• **EXERCISE INSTRUCTIONS**
From the entries, return every line where the string "BitVec" shows up.

☆ ☆ ☆ ☆ ☆ ☆ ☆

-- ==== Sys2Proof/Laws/Dispatch.lean ====
section
/-!
SUPPORT. What dispatch can do (30_encoding.md R108), said once for every command.
-/

namespace Sys2Proof.Machine

/-- The rule each command's meaning hands to dispatch. -/
def ruleOf (i : Instr) : State → Effect :=
  match i with
  | .nop => nopRule
  | .clear => clearRule
  | .wrctrl f => wrctrlRule f
  | .abort r => abortRule r
  | .count b => countRule b
  | .build => buildRule
  | .hdrEmit => hdrEmitRule
  | .encode b => encodeRule b
  | .flush => flushRule
  | .decStart => decStartRule
  | .decByte b => decByteRule b
  | .decEnd => decEndRule

theorem exec_eq_dispatch (i : Instr) (s : State) : exec i s = dispatch i (ruleOf i) s := by
  cases i <;> rfl

/-- A well-formed command in a phase that allows it runs its own rule. -/
theorem dispatch_runs (i : Instr) (body : State → Effect) (s : State) (hw : i.WF)
    (he : s.phase ≠ .error ∨ recovers i = true) (ha : allowed i s.phase = true) :
    dispatch i body s = settle i.opcode s (body s) := by
  unfold dispatch
  rw [if_neg, if_neg (by simpa using hw), if_neg (by simpa using ha)]
  rintro ⟨h1, h2⟩
  rcases he with he | he
  · exact he h1
  · exact h2 ⟨hw, he⟩

/-- In ERROR a command that does not recover is discarded (60_exceptions.md R305). -/
theorem dispatch_discards (i : Instr) (body : State → Effect) (s : State) (h : s.phase = .error)
    (hr : recovers i = false) : dispatch i body s = .next s := by
  unfold dispatch
  rw [if_pos ⟨h, fun hw => by rw [hr] at hw; exact absurd hw.2 (by simp)⟩]

/-- Outside ERROR, a well-formed command its phase does not allow raises SEQUENCE (30_encoding.md R107). -/
theorem dispatch_sequence (i : Instr) (body : State → Effect) (s : State) (hw : i.WF) (h : s.phase ≠ .error)
    (ha : allowed i s.phase = false) : dispatch i body s = .next (errorEntry i.opcode .sequence 0 s) := by
  unfold dispatch
  rw [if_neg (fun hh => h hh.1), if_neg (by simpa using hw), if_pos (by simp [ha])]

/-- The four ways a command ends in a next state: discarded, an error of dispatch, an error of its own rule, or its own
rule's state. -/
theorem dispatch_next_cases {i : Instr} {body : State → Effect} {s t : State} (h : dispatch i body s = .next t) :
    (s.phase = .error ∧ ¬(i.WF ∧ recovers i = true) ∧ t = s) ∨
    (s.phase ≠ .error ∧ ((¬i.WF ∧ t = errorEntry i.opcode .illegalCommand 0 s) ∨
      (i.WF ∧ allowed i s.phase = false ∧ t = errorEntry i.opcode .sequence 0 s))) ∨
    (i.WF ∧ (s.phase ≠ .error ∨ recovers i = true) ∧ allowed i s.phase = true ∧
      ((∃ c sub, body s = .raise c sub ∧ t = errorEntry i.opcode c sub s) ∨ body s = .done t)) := by
  unfold dispatch at h
  by_cases h1 : s.phase = .error ∧ ¬(i.WF ∧ recovers i = true)
  · rw [if_pos h1] at h
    cases h
    exact .inl ⟨h1.1, h1.2, rfl⟩
  · rw [if_neg h1] at h
    have h1' : s.phase ≠ .error ∨ (i.WF ∧ recovers i = true) := by tauto
    by_cases h2 : i.WF
    · rw [if_neg (by simpa using h2)] at h
      by_cases h3 : allowed i s.phase = true
      · rw [if_neg (by simpa using h3)] at h
        refine .inr (.inr ⟨h2, h1'.imp id And.right, h3, ?_⟩)
        unfold settle at h
        split at h
        · next he =>
          cases h
          exact .inr he
        · next c sub he =>
          cases h
          exact .inl ⟨c, sub, he, rfl⟩
        · cases h
      · rw [if_pos h3] at h
        cases h
        have hne : s.phase ≠ .error := by
          rcases h1' with h1' | ⟨-, hr⟩
          · exact h1'
          · exfalso
            apply h3
            cases i <;> first | rfl | cases hr
        exact .inr (.inl ⟨hne, .inr ⟨h2, by simpa using h3, rfl⟩⟩)
    · rw [if_pos h2] at h
      cases h
      have hne : s.phase ≠ .error := by
        rcases h1' with h1' | ⟨hw, -⟩
        · exact h1'
        · exact absurd hw h2
      exact .inr (.inl ⟨hne, .inl ⟨h2, rfl⟩⟩)

/-- The step that consumes a command word. -/
theorem step_command (s : State) (w : CmdWord) (rest : List HostInput) (h : s.input = .command w :: rest) :
    step s = stepWord w { s with input := rest } := by
  unfold step
  rw [h]

end Sys2Proof.Machine
end

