theorem walkBit_withFlags (c : Bool) (s : State) :
    (∀ f, walkBit c { s with flags := f } = none) ∨
      ∃ (t : State) (o : Bool), ∀ f, walkBit c { s with flags := f } = some { t with flags := f.orOverrun o } := by
  cases he : nodeAt s.node s.cursor with
  | none => exact .inl fun f => by simp only [walkBit, he]
  | some e =>
    cases hd : nodeAt s.node (childOf e c) with
    | none => exact .inl fun f => by simp only [walkBit, he, hd]
    | some d =>
      obtain ⟨t, o, ht⟩ := arriveAt_withFlags (childOf e c) d s
      exact .inr ⟨t, o, fun f => by simp only [walkBit, he, hd, ht]⟩

theorem walkBits_withFlags (cs : List Bool) (s : State) :
    (∀ f, walkBits cs { s with flags := f } = none) ∨
      ∃ (t : State) (o : Bool), ∀ f, walkBits cs { s with flags := f } = some { t with flags := f.orOverrun o } := by
  induction cs generalizing s with
  | nil => exact .inr ⟨s, false, fun f => rfl⟩
  | cons c cs ih =>
    rcases walkBit_withFlags c s with hn | ⟨u, o, hu⟩
    · exact .inl fun f => by simp only [walkBits, hn]
    · rcases ih u with hn | ⟨t, o', ht⟩
      · exact .inl fun f => by simp only [walkBits, hu, hn]
      · exact .inr ⟨t, o' || o, fun f => by simp only [walkBits, hu, ht, StatusFlags.orOverrun_orOverrun]⟩

theorem payloadByte_flagBlind (b : Byte) (s : State) : FlagBlind fun f => payloadByte b { s with flags := f } := by
  cases hr : nodeAt s.node s.root with
  | none => exact .raise .traversalOnEmptyTree 0 fun f => by simp only [payloadByte, hr]
  | some r =>
    by_cases hi : r.internal = true
    · rcases walkBits_withFlags (bitsOfByte b) s with hn | ⟨t, o, ht⟩
      · exact .stuck .nodeAtNil fun f => by simp only [payloadByte, hr, hi, hn]; rfl
      · refine .done t { StatusFlags.zero with overrun := o } StatusFlags.all fun f => ?_
        simp only [payloadByte, hr, hi, ht]
        cases o <;> rfl
    · exact .raise .malformedContainer subDegeneratePayload fun f => by simp only [payloadByte, hr, hi]; rfl

/-! ## The rules -/

/-- The flags of the tree, TREE_VALID, TREE_EMPTY and DEGENERATE (10_state.md R26). -/
def StatusFlags.tree : StatusFlags := { StatusFlags.zero with treeValid := true, treeEmpty := true, degenerate := true }

/-- BuildTree writes the flags of the tree and reads none (42_tree_builder.md R177). -/
theorem buildTree_withFlags (s : State) (f : StatusFlags) :
    buildTree { s with flags := f } = { buildTree s with flags := StatusFlags.tree.write (buildTree s).flags f } := by
  simp only [buildTree]
  rfl

theorem headerComplete_flagBlind (s : State) : FlagBlind fun f => .done (headerComplete { s with flags := f }) := by
  refine .done (headerComplete s) .tree (buildTree { s with hdrStage := .done }).flags fun f => ?_
  have ht := buildTree_withFlags { s with hdrStage := .done } f
  simp only [headerComplete, ht]

theorem takeCount_flagBlind (c : Nat) (s : State) : FlagBlind fun f => .done (takeCount c { s with flags := f }) := by
  by_cases hc : c = 0
  · subst hc
    exact headerComplete_flagBlind { s with hdrLeft := 0, hdrAcc := 0, hdrPos := 0 }
  · exact flagBlind_of_unwritten { s with hdrLeft := BitVec.ofNat 9 c, hdrAcc := 0, hdrPos := 0, hdrStage := .symbol }
      fun f => congrArg Effect.done (if_neg hc)

theorem takeFrequency_flagBlind (v : Freq) (s : State) :
    FlagBlind fun f => .done (takeFrequency v { s with flags := f }) := by
  by_cases hc : s.hdrLeft - 1 = 0
  · exact (headerComplete_flagBlind
      { s with freq := setFreq s.freq s.hdrSym v, hdrAcc := 0, hdrPos := 0, hdrLeft := s.hdrLeft - 1 }).of_eq
      fun f => by simp only [takeFrequency, if_pos hc]
  · exact flagBlind_of_unwritten
      { s with freq := setFreq s.freq s.hdrSym v, hdrAcc := 0, hdrPos := 0, hdrLeft := s.hdrLeft - 1,
               hdrStage := .symbol }
      fun f => by simp only [takeFrequency, if_neg hc]

theorem countByte_flagBlind (b : Byte) (s : State) : FlagBlind fun f => countByte b { s with flags := f } := by
  by_cases h1 : s.hdrPos.toNat + 1 < 4
  · exact flagBlind_of_unwritten (absorb b s) fun f => if_pos h1
  by_cases h2 : headerCount (nextAcc b s) < 0
  · exact .raise _ _ fun f => (if_neg h1).trans (if_pos h2)
  by_cases h3 : headerCount (nextAcc b s) > 256
  · exact .raise _ _ fun f => (if_neg h1).trans ((if_neg h2).trans (if_pos h3))
  exact (takeCount_flagBlind (headerCount (nextAcc b s)).toNat s).of_eq fun f =>
    (if_neg h1).trans ((if_neg h2).trans (if_neg h3))

theorem symbolByte_flagBlind (b : Byte) (s : State) : FlagBlind fun f => symbolByte b { s with flags := f } := by
  by_cases h1 : freqAt s.freq b ≠ 0#64
  · exact .raise _ _ fun f => if_pos h1
  · exact flagBlind_of_unwritten { s with hdrSym := b, hdrAcc := 0, hdrPos := 0, hdrStage := .frequency }
      fun f => if_neg h1

theorem frequencyByte_flagBlind (b : Byte) (s : State) : FlagBlind fun f => frequencyByte b { s with flags := f } := by
  by_cases h1 : s.hdrPos.toNat + 1 < 8
  · exact flagBlind_of_unwritten (absorb b s) fun f => if_pos h1
  have hacc : ∀ f, nextAcc b { s with flags := f } = nextAcc b s := fun _ => rfl
  by_cases h2 : nextAcc b s = 0#64
  · exact .raise .malformedContainer subZeroFrequency fun f => by simp only [frequencyByte, if_neg h1, hacc, if_pos h2]
  · exact (takeFrequency_flagBlind (nextAcc b s) s).of_eq fun f => by
      simp only [frequencyByte, if_neg h1, hacc, if_neg h2]

theorem hdrByte_flagBlind (b : Byte) (s : State) : FlagBlind fun f => hdrByte b { s with flags := f } := by
  cases h : s.hdrStage with
  | count => exact (countByte_flagBlind b s).of_eq fun f => by simp only [hdrByte, h]
  | symbol => exact (symbolByte_flagBlind b s).of_eq fun f => by simp only [hdrByte, h]
  | frequency => exact (frequencyByte_flagBlind b s).of_eq fun f => by simp only [hdrByte, h]
  | done => exact flagBlind_of_unwritten s fun f => by simp only [hdrByte, h]

theorem putBit_withFlags (c : Bool) (s : State) (f : StatusFlags) :
    putBit c { s with flags := f } = { putBit c s with flags := f } := by
  unfold putBit
  split <;> rfl

theorem putBits_withFlags (p : List Bool) (s : State) (f : StatusFlags) :
    putBits p { s with flags := f } = { putBits p s with flags := f } := by
  induction p generalizing s with
  | nil => rfl
  | cons c cs ih => exact (congrArg (putBits cs) (putBit_withFlags c s f)).trans (ih (putBit c s))

theorem flushBits_withFlags (s : State) (f : StatusFlags) :
    flushBits { s with flags := f } = { flushBits s with flags := f } := by
  unfold flushBits
  split <;> rfl

theorem regenerate_withFlags (s : State) (f : StatusFlags) :
    regenerate { s with flags := f } = { regenerate s with flags := f } := by
  cases hr : nodeAt s.node s.root with
  | none => simp only [regenerate, hr]
  | some r =>
    by_cases hi : r.internal = true
    · simp only [regenerate, hr, if_pos hi]
    · simp only [regenerate, hr, if_neg hi]
      rfl

/-- No rule reads a flag (10_state.md R41). -/
theorem ruleOf_flagBlind (i : Instr) (s : State) : FlagBlind fun f => ruleOf i { s with flags := f } := by
  cases i with
  | nop => exact flagBlind_of_unwritten s fun f => rfl
  | clear => exact .done { initPass s with phase := .idle } .all .zero fun f => rfl
  | wrctrl c => exact flagBlind_of_unwritten { s with ctrl := ctrlBits c } fun f => rfl
  | abort r =>
    by_cases h : r = 0x01#8
    · exact .raise _ _ fun f => if_pos h
    · exact .raise _ _ fun f => if_neg h
  | count b =>
    by_cases h : freqAt s.freq b = BitVec.allOnes 64
    · exact .raise .freqOverflow b fun f => by simp only [ruleOf, countRule, if_pos h]
    · exact flagBlind_of_unwritten { s with freq := setFreq s.freq b (freqAt s.freq b + 1) } fun f => by
        simp only [ruleOf, countRule, if_neg h]
  | build =>
    exact .done { buildTree s with phase := .built } .tree (buildTree s).flags fun f => by
      simp only [ruleOf, buildRule, buildTree_withFlags]
  | hdrEmit =>
    exact flagBlind_of_unwritten { emitAll (headerBytes (hdrBe s.activeCtrl) s.nsym s.freq) s with phase := .encoding }
      fun f => rfl
  | encode b =>
    by_cases h : (codeAt s.code b).valid = false
    · exact .raise _ _ fun f => if_pos h
    · exact flagBlind_of_unwritten { putBits (codeOf (codeAt s.code b)) s with encCount := satInc s.encCount }
        fun f => (if_neg h).trans (by rw [putBits_withFlags])
  | flush =>
    refine .done { flushBits s with phase := .encDone } { StatusFlags.zero with encMismatch := true }
      { StatusFlags.zero with encMismatch := s.encCount != s.total } fun f => ?_
    simp only [ruleOf, flushRule, flushBits_withFlags]
    rfl
  | decStart => exact .done { initPass s with phase := .decHdr } .all .zero fun f => rfl
  | decByte b =>
    by_cases h : s.phase = .decHdr
    · exact (hdrByte_flagBlind b s).of_eq fun f => if_pos h
    · exact (payloadByte_flagBlind b s).of_eq fun f => if_neg h
  | decEnd =>
    by_cases h : s.phase = .decHdr
    · exact .raise _ _ fun f => if_pos h
    · refine .done (closeDecode (regenerate s)) { StatusFlags.zero with underrun := true, tailPartial := true }
        (closeDecode (regenerate s)).flags fun f => (if_neg h).trans ?_
      rw [regenerate_withFlags]
      rfl

/-! ## Dispatch -/

/-- The checks of dispatch read PHASE alone, and an error entry writes no flag (30_encoding.md R108). -/
theorem dispatch_withFlags {i : Instr} {body : State → Effect} {s t : State}
    (hb : FlagBlind fun f => body { s with flags := f }) (h : dispatch i body s = .next t) :
    ∃ w : StatusFlags, ∀ f, dispatch i body { s with flags := f } = .next { t with flags := w.write t.flags f } := by
  unfold dispatch at h ⊢
  by_cases h1 : s.phase = .error ∧ ¬(i.WF ∧ recovers i = true)
  · rw [if_pos h1] at h
    cases h
    exact ⟨.zero, fun f => if_pos h1⟩
  by_cases h2 : ¬i.WF
  · rw [if_neg h1, if_pos h2] at h
    cases h
    exact ⟨.zero, fun f => (if_neg h1).trans (if_pos h2)⟩
  by_cases h3 : ¬allowed i s.phase = true
  · rw [if_neg h1, if_neg h2, if_pos h3] at h
    cases h
    exact ⟨.zero, fun f => (if_neg h1).trans ((if_neg h2).trans (if_pos h3))⟩
  rw [if_neg h1, if_neg h2, if_neg h3] at h
  have hsettle : ∀ f, dispatch i body { s with flags := f } =
      settle i.opcode { s with flags := f } (body { s with flags := f }) :=
    fun f => (if_neg h1).trans ((if_neg h2).trans (if_neg h3))
  cases hb with
  | done u w v hu =>
    rw [show body s = _ from hu s.flags] at h
    cases h
    exact ⟨w, fun f => (hsettle f).trans (by rw [hu f, StatusFlags.write_write]; rfl)⟩
  | raise c sub hr =>
    rw [show body s = _ from hr s.flags] at h
    cases h
    exact ⟨.zero, fun f => (hsettle f).trans (by rw [hr f]; rfl)⟩
  | stuck r hr =>
    rw [show body s = _ from hr s.flags] at h
    cases h

/-- Settles O47: neither dispatch nor any rule reads a flag. -/
theorem noCommandReadsAFlag : Obligations.NoCommandReadsAFlag := by
  intro i s t h
  rw [exec_eq_dispatch] at h
  obtain ⟨w, hw⟩ := dispatch_withFlags (ruleOf_flagBlind i s) h
  exact ⟨w, fun f => (exec_eq_dispatch i _).trans (hw f)⟩

end Sys2Proof.Machine
end

section
/-!
PROOFS. The register port (20_memory.md R80 to R85): the layout of each word, COUNT and reset as the port shows them.
-/

namespace Sys2Proof.Machine

/-! ## Words and their fields (20_memory.md R74) -/

/-- No bit stands above the width. -/
theorem extractLsb'_above {n start len : Nat} (x : BitVec n) (h : n ≤ start) : x.extractLsb' start len = 0 := by
  ext i hi
  rw [BitVec.getElem_extractLsb', BitVec.getLsbD_of_ge x (start + i) (by omega)]
  simp

/-- A field of a field. -/
theorem extractLsb'_extractLsb' {n start len i k : Nat} (x : BitVec n) (h : i + k ≤ len) :
    (x.extractLsb' start len).extractLsb' i k = x.extractLsb' (start + i) k := by
  ext j hj
  rw [BitVec.getElem_extractLsb', BitVec.getLsbD_extractLsb', BitVec.getElem_extractLsb', Nat.add_assoc,
    decide_eq_true (by omega), Bool.true_and]

/-- A field of n bits alone in a word: the bits above it read 0. -/
theorem zeroExtend_fields {n m : Nat} (x : BitVec n) (h : n + m = 32) :
    (x.zeroExtend 32).extractLsb' 0 n = x ∧ (x.zeroExtend 32).extractLsb' n m = 0 := by
  refine ⟨?_, ?_⟩
  · exact (BitVec.extractLsb'_setWidth_of_le (by omega)).trans BitVec.extractLsb'_eq_self
  · exact (BitVec.extractLsb'_setWidth_of_le (by omega)).trans (extractLsb'_above x (Nat.le_refl n))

☆ ☆ ☆ ☆ ☆ ☆ ☆

• **OUTPUT FOR THIS TASK**
  · exact flagBlind_of_unwritten { s with hdrLeft := BitVec.ofNat 9 c, hdrAcc := 0, hdrPos := 0, hdrStage := .symbol }
    by_cases h : freqAt s.freq b = BitVec.allOnes 64
theorem extractLsb'_above {n start len : Nat} (x : BitVec n) (h : n ≤ start) : x.extractLsb' start len = 0 := by
  rw [BitVec.getElem_extractLsb', BitVec.getLsbD_of_ge x (start + i) (by omega)]
theorem extractLsb'_extractLsb' {n start len i k : Nat} (x : BitVec n) (h : i + k ≤ len) :
  rw [BitVec.getElem_extractLsb', BitVec.getLsbD_extractLsb', BitVec.getElem_extractLsb', Nat.add_assoc,
theorem zeroExtend_fields {n m : Nat} (x : BitVec n) (h : n + m = 32) :
  · exact (BitVec.extractLsb'_setWidth_of_le (by omega)).trans BitVec.extractLsb'_eq_self
  · exact (BitVec.extractLsb'_setWidth_of_le (by omega)).trans (extractLsb'_above x (Nat.le_refl n))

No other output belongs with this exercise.